_EXERCISE BRIEF:_
The lines from the top of the data down to the line with "def State.leaveQueue (s" should be repeated exactly, both ends included.

_GIVEN RECORDS:_
-- ==== Sys2Proof/Machine/Retire.lean ====
section
/-! DEFINITION. STORE_QUEUE_RETIRE (R103, R104, R108, R111, R115, R130, R347, R383): what each kind of entry does when it leaves
its store queue. -/

namespace Sys2Proof.Machine

open Host (Outcome)

/-- An entry has left its store queue and is not complete. -/
def State.leaveQueue (s : State) (core : Nat) (e : SQEntry) : State :=
  s.modCore core fun c => { c with sq := c.sq.filter (fun x => x.id != e.id), gone := c.gone ++ [e] }

/-- An entry with nothing left to do is complete. -/
def State.entryOver (s : State) (core : Nat) (e : SQEntry) : State := (s.entryDone core e.id).endAccess e.who

/-- The requests of an entry, one for each frame it touches, ascending (R104, R108, R111, R133, R333). -/
def State.placeEntry (s : State) (core : Nat) (e : SQEntry) (kind : OrnKind) (accs : List LaneAcc) : State :=
  byFrame accs (fun s l => s.placeAll ((sectorsOf l).map fun sec =>
    { s.request core agentL1 e.who kind sec (inSector l sec) with
      entry := some e.id, order := e.order, ty := e.ty, dst := e.dst, pri := e.pri })) s

/-- An operation of the home slice ALU leaves the queue: at the home here, or forwarded (R111, R152). -/
def State.retireOp (s : State) (core : Nat) (e : SQEntry) (kind : OrnKind) (op : HomeOp) : State :=
  let far := e.accs.filter fun a => s.forwards a.pa
  let near := e.accs.filter fun a => !s.forwards a.pa
  (s.placeEntry core e kind near).forwardAll core e.who op e.order e.ty e.dst (some e.id) far

/-- A store leaves the queue once this device owns its pages: its words enter the view, owned dirty, and its registrations are placed; where the
view has no room for them it stays (R104, R127, R128, R150). -/
def State.retireStore (s : State) (core : Nat) (e : SQEntry) : State :=
  match e.accs.filter fun a => !s.ownsPage a.pa with
  | [] =>
    let s1 := s.storeView core e
    let old := (viewWords e.accs).map fun w => (w, (s.coreAt core).view w)
    if s1.storeHeld core e then (s1.leaveQueue core { e with old := old }).placeEntry core e .register e.accs else s
  | far => far.foldl (fun s a => s.wantPage a.pa) s

/-- A range cut at pages of 4 KiB. -/
def cutPages (a n : Nat) : List (Nat × Nat) :=
  if n = 0 then []
  else (List.range ((a + n - 1) / 4096 - a / 4096 + 1)).map fun k =>
    let lo := Nat.max a ((a / 4096 + k) * 4096)
    (lo, Nat.min (a + n) ((a / 4096 + k + 1) * 4096) - lo)

/-- The pages of a range operation, translated each by itself (R347): physical ranges, and whether a shootdown holds one. -/
def State.rangePages (s : State) (core ctx : Nat) : List (Nat × Nat) → List (Nat × Nat) → State × List (Nat × Nat) × Bool
  | [], acc => (s, acc, false)
  | (a, n) :: rest, acc =>
    match s.translate core ctx (BitVec.ofNat 64 (a % 2 ^ 64)) .read with
    | (.held, s1) => (s1, acc, true)
    | (.ok pa _, s1) => s1.rangePages core ctx rest (acc ++ [(pa, n)])
    | (.fault _, s1) => s1.rangePages core ctx rest acc

/-- Whether a block overlaps one of some physical ranges. -/
def Block.meets (b : Block) (rs : List (Nat × Nat)) : Bool :=
  rs.any fun r => overlaps r.1 r.2 (4 * (b.frame * 128 + b.start)) (4 * b.words.length)

/-- FLUSH or INVAL over physical ranges (R130, R347): update-only sectors merge, owned dirty words of the blocks go home, and
with INVAL ownership ends and the blocks are removed. -/
def State.rangeAct (s : State) (core : Nat) (inval : Bool) (rs : List (Nat × Nat)) : State :=
  let us := (s.coreAt core).ub.filter fun u => rs.any fun r => overlaps r.1 r.2 (u.sector * 32) 32
  let s1 := us.foldl (fun s u => s.mergeNow u.sector) s
  let bs := (s1.coreAt core).blocks.filter (·.meets rs)
  let ws := bs.flatMap fun b => (List.range b.words.length).map (b.frame * 128 + b.start + ·)
  if inval then
    let s2 := ws.foldl (fun s w => s.writeBack core w .valid) s1
    s2.modCore core fun c => { c with blocks := c.blocks.filter fun b => !b.meets rs }
  else
    ws.foldl (fun s w =>
      match (s.coreAt core).view w with
      | some v => if v.st == .dirty then s.writeBack core w .clean else s
      | none => s) s1

/-- FLUSH and INVAL retire (R347). -/
def State.retireRange (s : State) (core : Nat) (e : SQEntry) (inval : Bool) : State :=
  match s.rangePages core e.who.ctx (e.accs.flatMap fun a => cutPages a.va.toNat a.size) [] with
  | (s1, _, true) => s1
  | (s1, rs, false) =>
    let ws := ((s1.coreAt core).blocks.filter (·.meets rs)).flatMap fun b => (List.range b.words.length).map (b.frame * 128 + b.start + ·)
    if ws.any (s1.stuck core) then s1 else ((s1.leaveQueue core e).rangeAct core inval rs).entryOver core e

/-- A remote STS arrives at its target's banks; where its target team is gone it is dropped (R116, R338). -/
def State.retireRemote (s : State) (core : Nat) (e : SQEntry) (target : Option Nat) : State :=
  let s1 := s.leaveQueue core e
  match target.bind fun k => (s1.targetTeam (s1.gangAt e.who.g).team k).map fun t => (k, t) with
  | some (k, t) =>
    s1.arriveSp k
      { src := 4, id := 0, who := e.who, team := t.key, op := .store, order := .none, accs := e.accs, ty := none, dst := none,
        entry := some e.id }
  | none => s1.entryOver core e

/-- A CGO store that R383 refuses is a store fault when it would retire, which one that names an engine does once that engine's queue has room
(R382, R383). -/
def State.refuseCgo (s : State) (core id : Nat) : State :=
  match s.cgoEntry core id with
  | some e =>
    let room := decide (3 ≤ e.cmdValue) || decide ((s.coreAt core).ceLength (cgoEngine (s.coreAt core) e.cmdValue) < ceRoom)
    if room && cgoRefused (s.gangAt e.who.g) e.cmdValue then
      s.storeFault e causeNotPresent (match e.accs with | a :: _ => a.va | [] => 0) e.who.mask
    else s
  | none => s

/-- What an entry does as it leaves its queue. -/
def State.retireEntry (s : State) (core : Nat) (e : SQEntry) : State :=
  let out := s.leaveQueue core e
  match e.kind with
  | .store => s.retireStore core e
  | .release => out.placeEntry core e .release e.accs
  | .atomic op => out.retireOp core e (.atomic op) op
  | .red op => out.retireOp core e (.red op) op
  | .redu tag =>
    let far := e.accs.filter fun a => s.forwards a.pa
    let near := e.accs.filter fun a => !s.forwards a.pa
    let kept := out.modCore core fun c => { c with gone := modWhere (fun x => x.id == e.id) (fun x => { x with accs := near, far := far }) c.gone }
    kept.forwardAll core e.who (.redu tag) .none none none (some e.id) far
  | .flush => s.retireRange core e false
  | .inval => s.retireRange core e true
  | .matrix =>
    (out.modGang e.who.g fun g =>
      { g with mq := modWhere (fun c => c.entry == some e.id) (fun c =>
          { c with retired := true, readyAt := (s.clock.toNat * 4 + e.who.g.part) * 2 ^ 64 + e.id }) g.mq }).entryOver core e
  | .slice => (out.modGang e.who.g fun g => { g with slice := g.slice.start e.who }).entryOver core e
  | .remoteSts t => s.retireRemote core e t
  | .launch => if s.anyStuck core then s else s.blame (out.drainCore core) e.who 1
  | .command => s

/-- STORE_QUEUE_RETIRE (R103): an entry leaves its store queue once it may. The command-page stores retire by CQ_WRITE and by
the CE commands; a refused CGO store faults here (R382, R383). -/
def execStoreQueueRetire (core id : Nat) (s : State) : Outcome State Fault Refusal :=
  match (s.coreAt core).sq.find? fun e => e.id == id with
  | none => .next s
  | some e =>
    if e.kind = .command then .next (s.refuseCgo core id)
    else .next (if s.mayRetire e then s.retireEntry core e else s)

end Sys2Proof.Machine
end

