-- ==== Sys2Proof/Machine/Dispatch.lean ====
section
/-! DEFINITION. The dispatcher: one arm per constructor of Instr, each a direct call of that row's meaning. -/

namespace Sys2Proof.Machine

open Host (Outcome)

_RESPONSE BOX:_
-- ==== Sys2Proof/Machine/Retire.lean ====
section
/-! DEFINITION. STORE_QUEUE_RETIRE (R103, R104, R108, R111, R115, R130, R347, R383): what each kind of entry does when it leaves
its store queue. -/

namespace Sys2Proof.Machine

open Host (Outcome)

/-- An entry has left its store queue and is not complete. -/
def State.leaveQueue (s : State) (core : Nat) (e : SQEntry) : State :=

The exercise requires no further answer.